Le second me fit travailler le rôle de Chimène dans la scène quatre de l’acte III du Cid de Corneille que je devais apprendre par cœur pour le réciter en classe à la rentrée (et oui, à la fin des années soixante, on pratiquait encore ce genre d’exercices en troisième, au collège !). Il avait aménagé, dans un recoin d’un petit salon de l’hôtel un endroit pour répéter : un fauteuil, un guéridon, un lampadaire, devant un fond de rideau cramoisi tiré sur une fenêtre donnant sur la montagne, à l’arrière du bâtiment.

Dans ce décor feutré, il m’apprit à me tenir correctement, à placer ma voix, la faire porter loin, avec assurance, et sans la fatiguer. Inlassablement, tenant lui-même le rôle de Rodrigue, il me faisait répéter, m’enseignant comment scander les vers pour les faire sonner. Il me donna des trucs pour comprendre et mémoriser ce texte, obscur  et difficile pour l’ado que j’étais. Ce travailleur acharné, professeur exigeant me fit appréhender toute la pénibilité laborieuse qui se dissimule derrière la flamboyance du métier de comédien. Très vite j’ai compris que je n’étais pas douée ni très motivée pour ce jeu-là. Non, je ne deviendrais pas une Isabelle Adjani, et même si j’étais née la même année et le même mois qu’elle, c’est tout ce que nous aurions jamais en commun !

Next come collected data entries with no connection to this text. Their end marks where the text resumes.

-- ==== Sys2Proof/Machine/Flags.lean ====
section
/-! DEFINITION. The thread status register, the program counter's sequential advance with the back-edge test,
and what each outcome does to them (spec 01 R21, R22, R25, 04 R76, R86-R88). -/
namespace Sys2Proof.Machine
open Sys2Proof

/-- `ts.H` (R25). -/
def Thread.h (t : Thread) : Bool := bit t.ts.toNat 11
/-- `ts.LAj` (R25). -/
def Thread.la (t : Thread) (j : Fin 2) : Bool := bit t.ts.toNat (9 + j.val)
/-- `ts` with NR and OC set after a not-ready outcome taken by BRANCH or FLAG (R21). -/
def tsNotReady (ts : Word) (oc : Nat) : Word := setFld (setFld ts 15 12 oc) 0 0 1
/-- `ts` after an OK of an instruction that can produce an outcome (R22). -/
def tsOk (ts : Word) : Word := setFld (setFld ts 15 12 0) 0 0 0
/-- The bits of `ts` that `mts` writes: OC and NR (R25). -/
def tsWrite (ts w : Word) : Word := setFld (setFld ts 15 12 (fld w 15 12)) 0 0 (fld w 0 0)
/-- A thread with `ts.LAj` set. -/
def Thread.setLa (t : Thread) (j : Fin 2) (b : Bool) : Thread :=
  { t with ts := setFld t.ts (9 + j.val) (9 + j.val) b.toNat }
/-- `ts` at trap entry: H set, LA0 and LA1 cleared, OC and NR kept (R88, R298). -/
def tsTrap (ts : Word) : Word := setFld (setFld ts 11 9 4) 11 11 1
/-- `ts` at the end of a handler: OC, NR, LA0, LA1 from the saved status, H cleared (R94). -/
def tsReturn (ts saved : Word) : Word :=
  setFld (setFld (setFld (setFld ts 15 12 (fld saved 15 12)) 0 0 (fld saved 0 0)) 10 9 (fld saved 10 9)) 11 11 0
/-- Bits [47:3] of a word, as `lsj` and `lej` hold them (R24, R87). -/
def loopAddr (w : Word) : Word := w &&& 0x0000FFFFFFFFFFF8

/-- The back-edge test of loop j at its last instruction (R86): the thread, and whether the loop exited. -/
def Thread.backEdge (t : Thread) (j : Fin 2) : Thread × Bool :=
  if (t.lc.get j).toNat ≤ 1 then
    ({ t with lc := t.lc.set j 0, pc := t.le.get j + 8, bySeq := true }.setLa j false, true)
  else ({ t with lc := t.lc.set j (t.lc.get j - 1), pc := t.ls.get j, bySeq := false }, false)

/-- Whether loop j is active and ends at q. -/
def Thread.loopEnds (t : Thread) (j : Fin 2) (q : Word) : Bool := t.la j && t.le.get j == q

/-- Sequential advance from the thread's PC: PC + 8, or what the back-edge tests say, loop 1 first and loop 0
only if loop 1 exits (R76, R86). -/
def Thread.advance (t : Thread) : Thread :=
  let q := t.pc
  if t.loopEnds 1 q then
    let (t, out) := t.backEdge 1
    if out && t.loopEnds 0 q then (t.backEdge 0).1 else t
  else if t.loopEnds 0 q then (t.backEdge 0).1
  else { t with pc := q + 8, bySeq := true }

/-- Where an outcome of BRANCH goes (R36). -/
def branchTarget (pc : Word) (nro : BitVec 16) : Word := pc + BitVec.ofNat 64 (8 * wrapN 61 (toSigned 16 nro.toNat))

/-- A thread after an OK by sequential advance; `outs` says whether the instruction can produce an outcome
(R22). -/
def Thread.okNext (t : Thread) (outs : Bool) : Thread :=
  (if outs then { t with ts := tsOk t.ts } else t).advance
/-- A thread after an OK by a taken transfer. -/
def Thread.okJump (t : Thread) (outs : Bool) (target : Word) : Thread :=
  { (if outs then { t with ts := tsOk t.ts } else t) with pc := target, bySeq := false }
/-- A thread after a not-ready outcome under BRANCH. -/
def Thread.orBranch (t : Thread) (oc : Nat) (nro : BitVec 16) : Thread :=
  { t with ts := tsNotReady t.ts oc, pc := branchTarget t.pc nro, bySeq := false }
/-- A thread after a not-ready outcome under FLAG. -/
def Thread.orFlag (t : Thread) (oc : Nat) : Thread := { t with ts := tsNotReady t.ts oc }.advance

end Sys2Proof.Machine
end

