/-- A fault reply held at the core (R304): the lowest faulting unit of its access counts. -/
def holdFault (t : Thread) (acc unit : Nat) (f : FaultInfo) : Thread :=
  { t with pend := t.pend.map (fun p =>
      if p.id == acc then { p with fault := match p.fault with
        | some (u, g) => if unit < u then some (unit, f) else some (u, g)
        | none => some (unit, f) }
      else p) }

/-- Whether no unit of an access is still on its way: each is done, or its fault is held. -/
def settledUnits (s : State) (r : TRef) (p : Pending) : Bool :=
  !s.onWay.any (fun i => match i with
    | .accessAtHome a | .pageWalk a => (match a.sink with
        | .thread x acc _ => x == r && acc == p.id
        | _ => false)
    | .acknowledgement (.thread x acc _) _ _ => x == r && acc == p.id
    | .faultReply x acc _ _ => x == r && acc == p.id
    | _ => false)

/-- The held fault that a thread takes next, if it may take one now (R298, R304): the earliest issued, once all
before it are acknowledged or have faulted; in a handler only one of the handler's own. -/
def nextFault (s : State) (t : Thread) : Option (Pending × FaultInfo) :=
  let ok (p : Pending) : Bool := p.fault.isSome
  let lead := t.pend.takeWhile ok
  let cand := if t.h then lead.find? (fun p => decide (t.entryId ≤ p.id)) else lead.head?
  cand.bind (fun p => if settledUnits s t.ref p then p.fault.map (fun f => (p, f.2)) else none)

/-- Whether an access is compound by a mask of units (R163, R308). -/
def Assemble.masked : Assemble → Bool
  | .lanes | .rows | .mask => true
  | _ => false

/-- The progress field of an access's record (R308): the mask of units done or without an access; the offset of
the first line not published; else what it was issued with. -/
def progOf (p : Pending) : Word :=
  if p.asm.masked then p.units.foldl (fun w u => if u.2 then w ||| (1 <<< unitNo u.1) else w) p.prog
  else if p.asm = .seq then BitVec.ofNat 64 (128 * (p.units.filter (·.2)).length)
  else p.prog

/-- DATA of an access's record (R163, R301): of a compound access, what its faulting unit stores. -/
def faultData (p : Pending) : Word :=
  match p.fault with
  | some (u, _) =>
    if p.asm.masked then
      ((p.units.find? (fun x => unitNo x.1 == u)).map (fun x => x.1.data.setWidth 64)).getD 0
    else p.data
  | none => p.data

/-- What the record of an access's fault carries (R301, R302). -/
def accessTrap (p : Pending) (f : FaultInfo) : TrapInfo where
  c := { CauseWord.ofWord p.cw with acc := true, lvl := f.lvl, mal := f.mal }
  addr := f.addr
  data := faultData p
  prog := progOf p
  info := f.info
/-- The thread takes the trap of a held fault (R300, R301, R303). -/
def takeFault (s : State) (t : Thread) (p : Pending) (f : FaultInfo) : State :=
  let t := { t with pend := t.pend.filter (fun x => x.id != p.id), acq := none }
  (s.setThread t).takeTrap t f.cause (accessTrap p f) p.pc t.pc (.access p)
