-- ==== Sys2Proof/Machine/CoreImage.lean ====
section
/-! DEFINITION. The bytes of a core image (spec 12 R293, 21 R375): what each area holds, and the core's state read back
from it. R293 gives the areas, and R194 and R313 two of their layouts; the places within the others are the model's
(DESIGN CHOICE, log entry 32). -/
namespace Sys2Proof.Machine
open Sys2Proof

/-- State code and value of a register in a thread block: 0 FULL, 1 EMPTY, 2 PEND with its tag, 3 POIS with its word. -/
def slotCode {w : Nat} (x : Slot w) : Nat × Nat :=
  match x with
  | .full v => (0, v.toNat)
  | .empty => (1, 0)
  | .pend t => (2, t.toNat)
  | .pois p => (3, p.toNat)
/-- The same of a `k` register, which holds only bits [63:48] of a poison word, in its bits [15:0] (R19). -/
def slotCodeK (x : Slot 32) : Nat × Nat :=
  match x with
  | .pois p => (3, p.toNat / 2 ^ 48)
  | x => slotCode x
/-- The register of a state code and value. -/
def slotRead {w : Nat} (st v : Nat) : Slot w :=
  match st % 4 with
  | 0 => .full (BitVec.ofNat w v)
  | 1 => .empty
  | 2 => .pend (BitVec.ofNat 16 v)
  | _ => .pois (BitVec.ofNat 64 v)

/-- The same of a `k` register (R19). -/
def slotReadK (st v : Nat) : Slot 32 :=
  match slotRead st v with
  | .pois p => .pois (p <<< 48)
  | x => x

/-- A hold in eight bytes: guard, exclusive, valid, COUNT. -/
def holdCode (h : Hold) : Nat := h.guard + h.excl.toNat * 2 ^ 22 + 2 ^ 23 + h.count * 2 ^ 32
/-- The hold of eight bytes. -/
def holdRead (n : Nat) : Option Hold := if bit n 23 then some ⟨bits n 21 0, bit n 22, bits n 63 32⟩ else none
/-- The object that an instruction is parked on, by its kind and numbers; 0 for none. -/
def objWord (t : Thread) : Nat :=
  match t.run with
  | .parked o _ => (match o with
    | .reg o => 1 + Opd.code o * 2 ^ 8
    | .portIn d => 2 + (Dir.idx d).val * 2 ^ 8
    | .portOut d => 3 + (Dir.idx d).val * 2 ^ 8
    | .queue c off p => 4 + p.toNat * 2 ^ 8 + c * 2 ^ 16 + off * 2 ^ 32
    | .guard i => 5 + i * 2 ^ 8
    | .handSlot g a => 6 + a * 2 ^ 8 + g * 2 ^ 32
    | .pod c n => 7 + n * 2 ^ 8 + c * 2 ^ 16
    | .accum c n => 8 + n * 2 ^ 8 + c * 2 ^ 16
    | .counter c n => 9 + n * 2 ^ 8 + c * 2 ^ 16
    | .barrier b => 10 + b * 2 ^ 8
    | .dep r => 11 + r * 2 ^ 8
    | .husk d => 12 + d * 2 ^ 8
    | .router c => 13 + c * 2 ^ 8
    | .matrixQueue c => 14 + c * 2 ^ 8
    | .transferQueue c => 15 + c * 2 ^ 8
    | .outbound c => 16 + c * 2 ^ 8
    | .qslots c => 17 + c * 2 ^ 8
    | .launchSlot => 18)
  | _ => 0

/-- A thread block (R293): `v` from 0, `g` from 0x1000, `k` from 0x1080, the states from 0x10C0, then PC, `ts`, `wg`, `trp`,
the loop registers, the hold table and the parked instruction's object. -/
def threadBlock (t : Thread) : List Area :=
  let regs (at_ size states : Nat) (l : List (Nat × Nat)) : List Area :=
    l.zipIdx.flatMap (fun x => [(at_ + size * x.2, size, x.1.2), (states + x.2, 1, x.1.1)])
  regs 0 128 0x10D0 (t.v.toList.map slotCode) ++ regs 0x1000 8 0x10C0 (t.g.toList.map slotCode)
    ++ regs 0x1080 8 0x10F0 (t.k.toList.map slotCodeK)
    ++ [(0x1100, 8, t.pc.toNat), (0x1108, 8, t.ts.toNat), (0x1110, 8, t.wg.toNat), (0x1118, 8, t.trp.toNat)]
    ++ t.lc.toList.zipIdx.map (fun x => (0x1120 + 4 * x.2, 4, x.1.toNat))
    ++ t.ls.toList.zipIdx.map (fun x => (0x1128 + 8 * x.2, 8, x.1.toNat))
    ++ t.le.toList.zipIdx.map (fun x => (0x1138 + 8 * x.2, 8, x.1.toNat))
    ++ (t.holds.take 8).zipIdx.map (fun x => (0x1148 + 8 * x.2, 8, holdCode x.1))
    ++ [(0x1188, 8, objWord t)]

/-- A thread with what its block holds; `rd` reads bytes of the block. Reserved bits read as zero (R8, R10, R24, R25). -/
def blockRead (rd : Nat → Nat → Nat) (t : Thread) : Thread :=
  let regs {w : Nat} (n at_ size states : Nat) (read : Nat → Nat → Slot w) : Vector (Slot w) n :=
    Vector.ofFn (fun i => read (rd (states + i.val) 1) (rd (at_ + size * i.val) size))
  { t with
    v := regs 32 0 128 0x10D0 slotRead
    g := regs 16 0x1000 8 0x10C0 slotRead
    k := regs 8 0x1080 8 0x10F0 slotReadK
    pc := BitVec.ofNat 64 (rd 0x1100 8) &&& 0xFFFFFFFFFFFFFFF8
    ts := BitVec.ofNat 64 (rd 0x1108 8) &&& 0xFE01
    wg := BitVec.ofNat 64 (rd 0x1110 8) &&& 0x80000000003FFFFF
    trp := BitVec.ofNat 64 (rd 0x1118 8)
    lc := Vector.ofFn (fun i => BitVec.ofNat 32 (rd (0x1120 + 4 * i.val) 4))
    ls := Vector.ofFn (fun i => loopAddr (BitVec.ofNat 64 (rd (0x1128 + 8 * i.val) 8)))
    le := Vector.ofFn (fun i => loopAddr (BitVec.ofNat 64 (rd (0x1138 + 8 * i.val) 8)))
    holds := (List.range 8).filterMap (fun i => holdRead (rd (0x1148 + 8 * i) 8)) }

/-- A thread with what its block at a place of memory holds (R293). -/
def State.readBlock (s : State) (at_ : Nat) (t : Thread) : Thread := blockRead (fun off n => Memory.readN s.mem n (at_ + off)) t
/-- Place of a thread's block in an image (R293). -/
def blockPlace (base : Nat) (r : TRef) : Nat := base + 0x2000 + 4608 * TRef.tid r
/-- A thread with what the host has changed in its block (R375): `was` is the thread as the block gave it when it was written, `now`
as it gives it; what the host left alone is the thread's. -/
def edited (was now t : Thread) : Thread :=
  let pick {α : Type} [DecidableEq α] (a b x : α) : α := if b = a then x else b
  let each {α : Type} [DecidableEq α] {n : Nat} (a b x : Vector α n) : Vector α n :=
    Vector.ofFn (fun i => pick (a.get i) (b.get i) (x.get i))
  { t with
    v := each was.v now.v t.v
    g := each was.g now.g t.g
    k := each was.k now.k t.k
    ts := pick was.ts now.ts t.ts
    wg := pick was.wg now.wg t.wg
    trp := pick was.trp now.trp t.trp
    lc := each was.lc now.lc t.lc
    ls := each was.ls now.ls t.ls
    le := each was.le now.le t.le
    holds := pick was.holds now.holds t.holds }
/-- A stopped thread with what the host has changed in its block of the newest live dump since its stop (R375). -/
def State.takeBlock (s : State) (t : Thread) : Thread :=
  match t.run, s.blocks.find? (fun b => b.2.ref == t.ref) with
  | .stopped _, some b => edited b.2 (s.readBlock b.1 b.2) t
  | _, _ => t
/-- A state without the blocks of a context core's threads. -/
def State.dropBlocks (s : State) (ctx cc : Nat) : State :=
  { s with blocks := s.blocks.filter (fun b => !(b.2.ref.ctx == ctx && TRef.cc b.2.ref == cc)) }
/-- State code and poison word of a Pod or accumulator. -/
def podCode (st : PodSt) : Nat × Nat :=
  match st with
  | .free => (0, 0)
  | .empty => (1, 0)
  | .pend => (2, 0)
  | .full => (3, 0)
  | .pois p => (4, p.toNat)
/-- The state of a code and poison word; PEND is what queued commands make of the state `was` (R179). -/
def podRead (was : PodSt) (st w : Nat) : PodSt :=
  match st with
  | 1 => .empty
  | 2 => was
  | 3 => .full
  | 4 => .pois (BitVec.ofNat 64 w)
  | _ => .free

/-- The operand values of a command (R293); of a `cpy2` the spans' strides, a fourth value for which an entry has no room, stay
with the saved command (DESIGN CHOICE, log entry 32). -/
def cmdOperands : CmdOp → List Nat
  | .pld _ _ _ a s => [a.toNat, s.toNat]
  | .pldt _ _ a s => [a.toNat, s.toNat]
  | .drn _ _ _ _ _ _ _ _ a b => [a.toNat, b.toNat]
  | .drnm _ _ _ _ _ a b => [a.toNat, b.toNat]
  | .atbl a => [a.toNat]
  | .cpy a b len rows _ _ cnt two =>
    [a.toNat, b.toNat, len + ((cnt.map (·.1)).getD 0) * 2 ^ 32 + (if two then rows * 2 ^ 48 else 0)]
  | .hput h b e => [h.toNat, b.toNat, e]
  | _ => []
/-- A command queue (R293): up to 16 entries of 32 bytes, the word and three operands, in queue order; one that has started and
faulted stands before the others where they leave it room (R183). -/
def queueArea (at_ : Nat) (q : CmdQueue) : List Area :=
  ((q.started.map (·.cmd)).drop (q.started.length + q.waiting.length - 16) ++ q.waiting).zipIdx.flatMap (fun x =>
    (x.1.word.toNat :: cmdOperands x.1.op).zipIdx.map (fun y => (at_ + 32 * x.2 + 8 * y.2, 8, y.1)))

/-- The bytes of a drain profile (R194). -/
def profileBytes (p : Profile) : Nat :=
  p.lo.toNat + p.exp.toNat * 2 ^ 32 + p.stride.toNat * 2 ^ 64
    + p.seg.zipIdx.foldl (fun v x => v + (x.1.1.toNat + x.1.2.toNat * 2 ^ 32) * 2 ^ (128 + 64 * x.2)) 0
/-- The profile of such bytes. -/
def profileRead (n : Nat) : Profile where
  lo := BitVec.ofNat 32 n
  exp := BitVec.ofNat 32 (n / 2 ^ 32)
  stride := BitVec.ofNat 64 (n / 2 ^ 64)
  seg := (List.range 256).map (fun i => (BitVec.ofNat 32 (n / 2 ^ (128 + 64 * i)), BitVec.ofNat 32 (n / 2 ^ (160 + 64 * i))))

/-- Claim mask of a list of objects. -/
def ownMask {α : Type} (l : List α) (own : α → Bool) : Nat := l.zipIdx.foldl (fun m x => if own x.1 then m + 2 ^ x.2 else m) 0
/-- The header (R293): context core, thread mask, share size, the masks of Pods, accumulators, counters and queue slots, and
the counts of the two command queues. -/
def headerArea (p : Core) (ctx cc : Nat) : List Area :=
  let own (o : Option Nat) : Bool := o == some ctx
  let r := p.resident? ctx
  let n (l : List CmdQueue) : Nat := (l.map (fun q => q.started.length + q.waiting.length)).foldl (· + ·) 0
  [(0x00, 8, cc), (0x08, 8, (r.map (·.mask)).getD 0), (0x10, 8, (r.map (·.size)).getD 0),
    (0x18, 4, ownMask p.pods.toList (fun x => own x.owner)), (0x1C, 4, ownMask p.accs.toList (fun x => own x.owner)),
    (0x20, 8, ownMask p.counters.toList (fun x => own x.owner)), (0x28, 8, p.queues.foldl (fun m q => m + 2 ^ q.qid) 0),
    (0x30, 8, n p.mq), (0x38, 8, n p.tq)]

/-- The areas of a core image (R293) but the share and the landing table: of the part `p` that a context has on a core, its
threads, and the lines of its share. -/
def imageAreas (s : State) (p : Core) (ts : List Thread) (ctx cc share n : Nat) : List Area :=
  let q := queueOf false p ctx
  let shown (o : MObj) (st : PodSt) : Nat × Nat := podCode (if st ≠ .free ∧ fillQueued q o then .pend else st)
  headerArea p ctx cc
    ++ (p.mq.flatMap (queueArea 0x100) ++ p.tq.flatMap (queueArea 0x300))
    ++ (0x500, 2064, profileBytes (p.profile ctx))
    :: p.counters.toList.zipIdx.flatMap (fun (x : Counter × Nat) =>
        [(0x1000 + 16 * x.2, 4, x.1.val.toNat), (0x1004 + 16 * x.2, 4, ((x.1.arm.map (fun (a : Arm) => a.target.toNat)).getD 0)),
          (0x1008 + 16 * x.2, 8, (x.1.arm.map (fun (a : Arm) => a.entry.toNat + 1)).getD 0)])
    ++ p.latch.toList.zipIdx.flatMap (fun x => [(0x1400 + 16 * x.2, 8, x.1.isSome.toNat), (0x1408 + 16 * x.2, 8, (x.1.getD 0).toNat)])
    ++ p.depLatch.zipIdx.flatMap (fun x =>
        [(0x1440 + 16 * x.2, 8, 2 ^ 63 + Opd.code x.1.reg * 2 ^ 32 + x.1.agent), (0x1448 + 16 * x.2, 8, x.1.val.toNat)])
    ++ ts.flatMap (fun t => (threadBlock t).map (fun a => (0x2000 + 4608 * TRef.tid t.ref + a.1, a.2)))
    ++ p.pods.toList.zipIdx.flatMap (fun x =>
        x.1.rows.zipIdx.map (fun r => (0x14000 + 0x4000 * x.2 + 512 * r.2, 512, r.1.toNat))
          ++ x.1.side.zipIdx.map (fun r => (0x54000 + 0x400 * x.2 + 32 * r.2, 32, r.1.toNat))
          ++ [(0x5C000 + 16 * x.2, 1, (shown (.pod x.2) x.1.st).1),
            (0x5C001 + 16 * x.2, 1, (x.1.fmt.map (fun f => 0x80 + f.1 + f.2.toNat * 0x40)).getD 0), (0x5C008 + 16 * x.2, 8, (shown (.pod x.2) x.1.st).2)])
    ++ p.accs.toList.zipIdx.flatMap (fun x =>
        x.1.el.zipIdx.map (fun e => (0x58000 + 0x1000 * x.2 + 4 * e.2, 4, e.1.toNat))
          ++ [(0x5C100 + 16 * x.2, 1, (shown (.acc x.2) x.1.st).1), (0x5C101 + 16 * x.2, 1, x.1.mode.toNat), (0x5C108 + 16 * x.2, 8, (shown (.acc x.2) x.1.st).2)])
    ++ (s.lines.filter (fun l => decide (share / 128 ≤ l.1) && decide (l.1 < (share + n) / 128))).map (fun l =>
        (0x5D000 + 8 * (l.1 - share / 128), 8, l.2.toNat))

/-- What a context had on a core, with what the bytes of its image say of it (R293, R296): counters, latches, Pods,
accumulators and drain profile. The commands of the queues are the saved ones (log entry 32). -/
def partRead (rd : Nat → Nat → Nat) (p : Core) (ctx : Nat) : Core :=
  let own (o : Option Nat) : Bool := o == some ctx
  let at_ {α : Type} {n : Nat} (l : Vector α n) (f : Nat → α → α) : Vector α n := Vector.ofFn (fun i => f i.val (l.get i))
  let counter (i : Nat) (x : Counter) : Counter :=
    let w := rd (0x1008 + 16 * i) 8
    { x with
      val := BitVec.ofNat 32 (rd (0x1000 + 16 * i) 4)
      arm := if bit w 0 then x.arm.map (fun a => { a with entry := BitVec.ofNat 64 (w / 8 * 8), target := BitVec.ofNat 32 (rd (0x1004 + 16 * i) 4) })
        else none }
  let pod (i : Nat) (x : Pod) : Pod :=
    let f := rd (0x5C001 + 16 * i) 1
    { x with
      st := podRead x.st (rd (0x5C000 + 16 * i) 1) (rd (0x5C008 + 16 * i) 8)
      fmt := if bit f 7 then some (bits f 5 0, bit f 6) else none
      rows := x.rows.zipIdx.map (fun r => BitVec.ofNat 4096 (rd (0x14000 + 0x4000 * i + 512 * r.2) 512))
      side := x.side.zipIdx.map (fun r => BitVec.ofNat 256 (rd (0x54000 + 0x400 * i + 32 * r.2) 32)) }
  let acc (i : Nat) (x : Acc) : Acc :=
    { x with
      st := podRead x.st (rd (0x5C100 + 16 * i) 1) (rd (0x5C108 + 16 * i) 8)
      mode := BitVec.ofNat 2 (rd (0x5C101 + 16 * i) 1)
      el := x.el.zipIdx.map (fun e => BitVec.ofNat 32 (rd (0x58000 + 0x1000 * i + 4 * e.2) 4)) }
  { p with
    counters := at_ p.counters (fun i x => if own x.owner then counter i x else x)
    pods := at_ p.pods (fun i x => if own x.owner then pod i x else x)
    accs := at_ p.accs (fun i x => if own x.owner then acc i x else x)
    latch := at_ p.latch (fun i _ => if rd (0x1400 + 16 * i) 8 = 0 then none else some (BitVec.ofNat 64 (rd (0x1408 + 16 * i) 8)))
    depLatch := p.depLatch.zipIdx.map (fun x => { x.1 with val := BitVec.ofNat 64 (rd (0x1448 + 16 * x.2) 8) })
    profiles := p.profiles.map (fun x => if x.1 = ctx then (ctx, profileRead (rd 0x500 2064)) else x) }

end Sys2Proof.Machine
end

Ces deux hommes intelligents, charmants et cultivés, que je n’ai plus jamais revu, après ces quelques jours passés au même endroit, ne se doutent pas de l’importance qu’ils ont eu dans ma jeune vie. Leur disponibilité, leur charisme, leur humanité et leur savoir ont contribué à structurer ma personnalité. Le hasard a fait que je les rencontre juste au  bon moment afin qu’ils puissent me donner ce qui m’était alors nécessaire pour grandir.
L’un m’a appris la curiosité. Il m’a surtout donné des clés d’accès à la culture et aux idées et le moyen –inépuisable- d’enrichir ma réflexion et mon esprit.
L’autre m’a permis de surmonter ma timidité, de prendre confiance en moi afin de pouvoir laisser s’exprimer tout mon potentiel.

Je pense souvent à eux deux, au détour d’une lecture, d’un spectacle… Et la photo de ce décor de théâtre a immanquablement déclanché en moi le souvenir de cette période de ma vie.
Merci à vous donc de me permettre de rendre aujourd’hui à ces deux belles personnes cet hommage tardif mais sincère.